Ironically, Plesia says she came on this trip to get a break from work.
“I work in an office. I deal with people on a regular basis, but I don’t do anything physical or in the outdoors,” she says. “I just wanted to come do something physical, no cell phones. Go to bed when it gets dark at 7:30 at night.”
But sleep is still hours and miles away for the volunteer crew, still working in the bright late summer sun at the bottom of the canyon. The job isn’t done until the hundreds of pounds of dismantled fence are packed out on their backs.
“I don’t know how I’m going to make it up that hill,” Hare says quietly, as she takes a minute to catch her breath.
There are no cows left on the Pine Creek Conservation Area, but there is a century’s work of barbed wire fence left behind.
The reserve near the small community of Clarno is a bit of an anomaly when it comes to public lands. The area comprises some of the oldest ranchland in central Oregon. But in the late 1990s, the Bonneville Power Administration began acquiring the parcels for fish and wildlife habitat. The federal agency needed to protect the area to offset the wildlife habitat flooded when it constructed the John Day Dam on the Columbia River.
BPA handed the ownership and day-to-day management of Pine Creek over to the Confederated Tribes of Warm Springs. And although it is technically accessible by the public – for things like hunting and visits by school groups — it’s not overtly advertised as such.
There’s no website. There’s no sign welcoming visitors. And aside from a couple old dirt tracks dating from when cows roamed the shrubby hills, there’s little infrastructure.
Pine Creek butts up against the Spring Basin Wilderness, which Congress designated in 2009. And in an effort to make that Wilderness more contiguous, the federal government is expected to finalize a land swap in February that will add some Pine Creek land to Spring Basin.
This includes the robust terrain where the ONDA volunteer crew is working. They know that once the land becomes wilderness, removing the old barbed wire fence becomes more complicated.
“If this was a wilderness area right now, we’d be using pack horses. As it is … we can hike [the dismantled fencing] up to this jeep trail and use a truck to get it out,” Jacobs says.
As wilderness, no vehicles will be allowed, making the job more difficult.
“It’s also a visual aspect too. In wilderness … you’re out in this amazing area. You’re not seeing trash, other major impacts by humans,” he says. “To come up on a fence line makes it seem a little less wild in that respect.”
Looking over your shoulder
For MJ Hare, Craig Terry and most of the others on the work crew, this isn’t their first barbed wire rodeo.
“Even when I was teaching … I’d bring my bag with me, change my clothes, hop in the car and be off to one of these trips.
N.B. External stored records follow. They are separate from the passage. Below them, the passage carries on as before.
/-- Make a slice of die `d` hold a line, filled from its home (R89, R91). -/
def fillSlice (d : Nat) (l : Loc) (s : State) : State :=
  match findLine (s.die d).lines l.asid l.vline with
  | some _ => s
  | none =>
    let (way, s) := takeWay d (sliceOf (128 * l.vline)) (evictSome d s)
    let s := senseHome l.asid l.vline l.key s
    let (data, poison) := homeLine s l.asid l.vline l.key
    let (hit, s) := crossing (ownerVf s l.asid) d l.key s
    let (k, s) := if hit then s.nextFree else (0, s)
    s.modDie d fun x => x.putLine
      { asid := l.asid, vline := l.vline, key := lineKey l.key, data := data, dirty := 0, w := l.w, scope := l.scope,
        watch := l.watch, large := l.large, poison := if hit then poison ||| (1#4 <<< (k % 4)) else poison, bank := way }

/-- Bytes of a first-level line that is written back go into the slice under its virtual tag (R134). -/
def sliceMerge (d : Nat) (l : Line) (s : State) : State :=
  if l.dirty = 0#128 then s
  else
    let s := fillSlice d l.loc s
    s.modDie d fun x => x.modLine l.asid l.vline fun y => y.merge l.data l.dirty l.poison

/-- A write-back finds the errors of a first-level line (R344). -/
def senseBack (t : Nat) (asid : BitVec 16) (vline : Nat) (s : State) : State :=
  if s.latent.isEmpty then s
  else match findLine (s.tile t).l1 asid vline with
    | some l => if l.dirty = 0#128 then s else sense unattributed (ErrAt.inL1 t asid vline) s
    | none => s
/-- Write back the dirty bytes of a first-level line and keep it clean (R146). -/
def cleanL1 (t : Nat) (asid : BitVec 16) (vline : Nat) (s : State) : State :=
  let s := senseBack t asid vline s
  match findLine (s.tile t).l1 asid vline with
  | none => s
  | some l =>
    (sliceMerge (dieOfTile t) l s).modTile t fun x => x.putL1 { l with dirty := 0 }

/-- Write back a first-level line and drop it (R146). -/
def dropL1 (t : Nat) (asid : BitVec 16) (vline : Nat) (s : State) : State :=
  let s := senseBack t asid vline s
  match findLine (s.tile t).l1 asid vline with
  | none => s
  | some l => (sliceMerge (dieOfTile t) l s).modTile t fun x => { x with l1 := dropAll x.l1 (Line.has asid vline) }

/-- The banks that are ways of a tile's first-level cache (R134). -/
def cacheBanks (t : Tile) : List Nat := (List.range 40).filter fun b => t.modes.toArray.getD b 0#2 == 0#2

/-- An access finds the errors of a slice's line. -/
def senseSlice (d : Nat) (asid : BitVec 16) (vline : Nat) (s : State) : State :=
  if s.latent.isEmpty then s else sense (ownerVf s asid) (ErrAt.inSlice d asid vline) s

/-- Fill a first-level line from the slice (R134): the way it takes is free. -/
def fillL1 (t : Nat) (l : Loc) (s : State) : State :=
  match findLine (s.tile t).l1 l.asid l.vline with
  | some _ => s
  | none =>
    let s := senseSlice (dieOfTile t) l.asid l.vline (fillSlice (dieOfTile t) l s)
    let (c, s) := s.nextFree
    let banks := cacheBanks (s.tile t)
    match banks[c % banks.length]?, findLine (s.die (dieOfTile t)).lines l.asid l.vline with
    | some b, some src =>
      let s := match (s.tile t).l1.find? (fun y => y.bank == b && y.vline % 64 == l.vline % 64) with
        | some y => dropL1 t y.asid y.vline s
        | none => s
      s.modTile t fun x => x.putL1
        { src with dirty := 0, w := l.w && !l.watch, scope := l.scope, watch := l.watch, large := l.large, bank := b }
    | _, _ => s

/-! ## Loads -/

/-- Whether a sector that holds some of `n` bytes is poisoned. -/
def poisonHit (poison : BitVec 4) (off n : Nat) : Bool :=
  (List.range 4).any fun i => poison.getLsbD i && decide (32 * i < off + n) && decide (off < 32 * i + 32)

/-- A load by a core of tile `t` through the first-level cache and the slice (R134, R91); `bypass` is a read of an ordered
body, which goes to the slice, after the tile's copy of the line has been written back and dropped (R237, R266). The answer is
the bytes and whether a poisoned sector was delivered. Outside the domain of a page of SCOPE 0 to 3, where the device chooses
the store that each byte comes from (R101), the caches' state decides (DESIGN CHOICE, log 87). -/
def loadBytes (t : Nat) (l : Loc) (n : Nat) (bypass : Bool) (s : State) : VWord × Bool × State :=
  if !l.c then
    let s := if s.latent.isEmpty then s else sense (ownerVf s l.asid) (ErrAt.inDram l.key) s
    let (hit, s) := crossing (ownerVf s l.asid) (dieOfTile t) l.key s
    (memGet s l.key n, hit || poisonHit (poisonOf s l.key) (l.key % 128) n, s)
  else
    let s := if bypass then
        senseSlice (dieOfTile t) l.asid l.vline
          (fillSlice (dieOfTile t) l (dropL1 t l.asid l.vline s))
      else
        let s := fillL1 t l s
        if s.latent.isEmpty then s else sense (ownerVf s l.asid) (ErrAt.inL1 t l.asid l.vline) s
    let line := if bypass then findLine (s.die (dieOfTile t)).lines l.asid l.vline
                else (findLine (s.tile t).l1 l.asid l.vline).orElse
                  fun _ => findLine (s.die (dieOfTile t)).lines l.asid l.vline
    match line with
    | some x => (lineGet x.data l.off n, poisonHit x.poison l.off n, s)
    | none => (memGet s l.key n, false, s)

/-- A read at the home slice (R90). -/
def homeGet (s : State) (l : Loc) (n : Nat) : VWord :=
  if l.c then lineGet (homeLine s l.asid l.vline l.key).1 l.off n else memGet s l.key n
def homePoison (s : State) (l : Loc) (n : Nat) : Bool :=
  if l.c then poisonHit (homeLine s l.asid l.vline l.key).2 l.off n else poisonHit (poisonOf s l.key) (l.key % 128) n
def homeGetWord (s : State) (l : Loc) : Word := (homeGet s l 8).truncate 64

/-! ## Stores -/

/-- Whether a range of bytes touches a 64 KiB page. -/
def rangeTouches (base len : Word) (page : Nat) : Bool :=
  decide (0 < len.toNat) && decide (base.toNat / 65536 ≤ page) && decide (page ≤ (base.toNat + len.toNat - 1) / 65536)

/-- Invalidate every reuse entry of an ASID whose ranges touch a page, and mark the pure tasks whose argument ranges do
(R270). -/
def watchWrite (asid : BitVec 16) (page : Nat) (s : State) : State :=
  let hit (ws : List Word) : Bool :=
    (ws.getD 0 0).getLsbD 0 && decide ((ws.getD 0 0).extractLsb' 48 16 = asid)
      && (rangeTouches (ws.getD 3 0) (ws.getD 4 0) page || rangeTouches (ws.getD 5 0) (ws.getD 6 0) page)
  let s := (List.range 4).foldl (fun s d => s.modDie d fun x => { x with reuse := x.reuse.map fun (k, e) =>
    (k, if hit e.words then { e with words := setNth e.words 0 ((e.words.getD 0 0) &&& ~~~1#64) } else e) }) s
  { s with tasks := s.tasks.map fun (k, t) =>
      let arg := fun i => t.words.getD (26 + i) 0
      (k, if t.asid = asid && (rangeTouches (arg 0) (arg 1) page || rangeTouches (arg 2) (arg 3) page)
          then { t with watched := true } else t) }

/-- The effects of R270 before a write to a watched page. -/
def watchIf (l : Loc) (s : State) : State := if l.watch then watchWrite l.asid (l.va / 65536) s else s

/-- Write bytes into the slice of die `d` (R134). -/
def slicePut (d : Nat) (l : Loc) (n : Nat) (v : VWord) (s : State) : State :=
  let s := fillSlice d l s
  s.modDie d fun x => x.modLine l.asid l.vline fun y => y.put l.off n v

/-- What a tile finds at a location now, without a change of the caches. -/
def peekBytes (s : State) (t : Nat) (l : Loc) (n : Nat) : VWord :=
  if !l.c then memGet s l.key n
  else match (findLine (s.tile t).l1 l.asid l.vline).orElse fun _ => findLine (s.die (dieOfTile t)).lines l.asid l.vline with
    | some x => lineGet x.data l.off n
    | none => lineGet (homeLine s l.asid l.vline l.key).1 l.off n
/-- Bytes that are about to be written, for the constant reads that may still return them (R159). -/
def keepOld (l : Loc) (n : Nat) (old : VWord) (s : State) : State :=
  if s.tasks.any fun (_, t) => t.asid == l.asid then
    { s with kpast := ((List.range n).map fun i => (l.asid, l.va + i, old.extractLsb' (8 * i) 8)) ++ s.kpast }
  else s

/-- An ordinary store of `n` bytes by a core of tile `t` (R134, R91). -/
def storeBytes (t : Nat) (l : Loc) (n : Nat) (v : VWord) (s : State) : State :=
  let s := keepOld l n (peekBytes s t l n) (watchIf l s)
  if !l.c then
    -- the sector that crosses to another die may be corrupted on the way (R322)
    let (hit, s) := crossing (ownerVf s l.asid) (dieOfTile t) l.key (memPut l.key n v s)
    if hit then poisonAt { place := .dram (l.key / 32), bad := true } s else s
  else
    match findLine (s.tile t).l1 l.asid l.vline with
    | some x =>
      if x.w then s.modTile t fun y => y.putL1 (x.put l.off n v)
      else slicePut (dieOfTile t) l n v (dropL1 t l.asid l.vline s)
    | none => slicePut (dieOfTile t) l n v s

/-- A write at the home slice (R90). -/
def homePut (l : Loc) (n : Nat) (v : VWord) (s : State) : State :=
  let s := keepOld l n (homeGet s l n) (watchIf l s)
  if !l.c then memPut l.key n v s
  else homeMerge l.asid l.vline l.key (linePut 0 l.off n v) (dirtyPut 0 l.off n) 0 s
def homePutWord (l : Loc) (v : Word) (s : State) : State := homePut l 8 (v.zeroExtend 512) s

/-- Before a home-word operation is performed, the issuing tile's and die's copies of its line are written back and dropped
(R234). -/
def toHome (t : Nat) (l : Loc) (s : State) : State :=
  if !l.c then (if s.latent.isEmpty then s else sense (ownerVf s l.asid) (ErrAt.inDram l.key) s)
  else
    let s := senseHome l.asid l.vline l.key (dropL1 t l.asid l.vline s)
    if dieOfTile t = homeDie l.key && !isRemote l.key then s else dropSliceLine (dieOfTile t) l.asid l.vline s

/-- Full and empty of the word that holds a byte (R88). -/
def feFull (s : State) (key : Nat) : Bool := s.full.isFull key
/-- Every LDFF that waits on a word takes the value that has filled it (R142). -/
def latchFull (key : Nat) (s : State) : State :=
  { s with slots := s.slots.map fun (n, sl) => (n, match sl.awai with
      | .fullKeep l =>
        if l.key / 8 = key / 8 then { sl with awai := .none, ffGot := some (sl.ar.pos, homeGetWord s l) } else sl
      | _ => sl) }
/-- Set a word full, once its value is in place, or empty (R88, R142). -/
def setFE (key : Nat) (b : Bool) (s : State) : State :=
  if b then latchFull key { s with full := s.full.setFull key } else { s with full := s.full.setEmpty key }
It’s been part of my life for quite a while,” Hare says.
ONDA volunteers have taken down more than 500 miles of fencing in Oregon. About 80 miles came from Pine Creek Conservation Area, and by the end of this intense weekend work trip, that total will rise by another mile.
ONDA has removed more than 300 miles from Hart Mountain National Antelope Refuge, which is now officially fence-free. Terry helped pull much of that fencing. He says unlike deer and elk, antelope won’t jump over fence on the range. Instead they try to squeeze under, cutting open their backs as they do.
“We were working on a section of fence [at Hart Mountain and] a pair of pronghorns came up,” he recalls.
He says the antelope looked at the fence, then turned around and left.
“The next day we took that section out. And I think the same pair came up and they just ran right on through. And that was probably one of the most satisfying things I’ve seen,” he says.
These volunteers continue to return for the camaraderie and for their love of this stark and open landscape. While the Steens and Hart Mountain are most popular, obscure Pine Creek is Hare’s favorite place. It keeps her coming back year after year.
“It’s the reward of looking over your shoulder as you’re leaving an not seeing any fence; how beautiful that looks so open and free.”